TomNicholas commented 6 months ago

Instead of trying to append to the kerchunk parquet references on-disk, what we could do is simply re-open the existing references as a virtual dataset, find byte ranges in the new files using open_virtual_dataset, concatenate the new and the old together, and re-write out the complete set of references.

The advantage of this is that it works without trying to update part of the on-disk representation in-place (you simply re-write the entire thing in one go instead), and it doesn't require re-finding all the byte range information in all the files you already indexed. The disadvantage is that you are re-writing on-disk references that you already created.

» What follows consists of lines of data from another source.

/-- Setting the width of a port: the lowest-numbered healthy groups. -/
def setWidth (p w : Nat) (s : State) : State :=
  wr fWidth p w (wr fGroups p (groupMask ((healthyGroups s p).take (widthGroups w))) s)

/-- The states between DARK and DOWN. -/
def portLive (s : State) (p : Nat) : Bool := 1 ≤ portState s p && portState s p ≤ 4

/-- A port goes DOWN (R368). -/
def portDown (p : Nat) (s : State) : State := wr fState p 5 (wr fWidth p 0 (wr fGroups p 0 s))

/-- A port goes DOWN and its job loses the peer (R394). -/
def portLose (p : Nat) (s : State) : State :=
  let s1 := portDown p s
  peerLostOp 1 (some p) (ownCoord s1) none s1

/-- A link whose group became unhealthy: RESIZE, or DOWN when no group is healthy (R367, R368); a verdict during a RESIZE
joins it (R400). (DEDUCED, log 56) -/
def beginResize (p : Nat) (s : State) : State :=
  if (healthyGroups s p).isEmpty then portLose p s
  else if portState s p = 3 then modPort p (fun r => { r with since := s.time }) (wr fState p 4 s)
  else s

/-- LANE_BAD_VERDICT (R366, R367): the verdict stands; a group in use that becomes unhealthy starts a RESIZE. Four
uncorrectable codewords raise UNCORR by four. (DEDUCED, log 55) -/
def execLaneBadVerdict (p : TPort) (lane : Fin 16) (why : LaneFault) (s : State) : Out :=
  .next (
    if !portLive s p then s
    else
      let s1 := if why = .uncorrectable then bump fUncorr p 4 s else s
      let s2 := wr fLaneBad p (Nat.lor (rd s1 fLaneBad p) (2 ^ lane.val)) s1
      if 3 ≤ portState s2 p ∧ bit (rd s2 fGroups p) (lane.val / 4) then beginResize p s2 else s2)

/-- Sending every unacknowledged flit again, from the oldest (R39, R367). (DESIGN CHOICE, log 57) -/
def portReplayAll (p : Nat) (s : State) : State :=
  modPort p (fun r => { r.retry.foldl (fun q e => portPut e.1 e.2 q) r with ackSince := s.time }) s

/-- TORUS_RESIZE_DONE (R367): the link resumes at the widest width its healthy groups allow, never wider than before, and
replays; with no healthy group left, for one may have been fenced, it goes DOWN. -/
def execTorusResizeDone (p : TPort) (s : State) : Out :=
  .next (
    if portState s p ≠ 4 ∨ (tport s p).since + resizeLimit < s.time then s
    else
      let w := min (widthFor (healthyGroups s p).length) (rd s fWidth p)
      if w = 0 then portLose p s
      else
      let s1 := if w = rd s fWidth p then s else bump fResizes p 1 s
      let s2 := wr fState p 3 (setWidth p w s1)
      let s3 := portReplayAll p (modPort p (fun r => { r with goodSince := s.time }) s2)
      torusPump p (tport s3 p).queue.length s3)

I think this could be a nice solution in the short term though.

To allow this we need a way to open existing kerchunk references as a virtual dataset, i.e.

vds = xr.open_virtual_dataset('kerchunk_refs.json', filetype='kerchunk_json')

which I've opened #118 to track.

TomNicholas commented 3 weeks ago

To allow this we need a way to open existing kerchunk references as a virtual dataset

This was added in #251!

The basic pattern to follow might look like xarray's .to_zarr method when using the append_dim kwarg

This would be a pain with Kerchunk-formatted references but with Icechunk it should be straightforward! We can simply add append_dim to virtualizarr's new .to_icechunk method. See https://github.com/earth-mover/icechunk/issues/104#issuecomment-2375303136 for more explanation.

This would be incredibly useful but it's not something I personally need right now, so if someone wants to have a crack at adding append_dim in the meantime then please go for it and I will advise 🙂

rsignell commented 3 weeks ago

Whoa, this will be awesome! Maybe I can find someone to do this!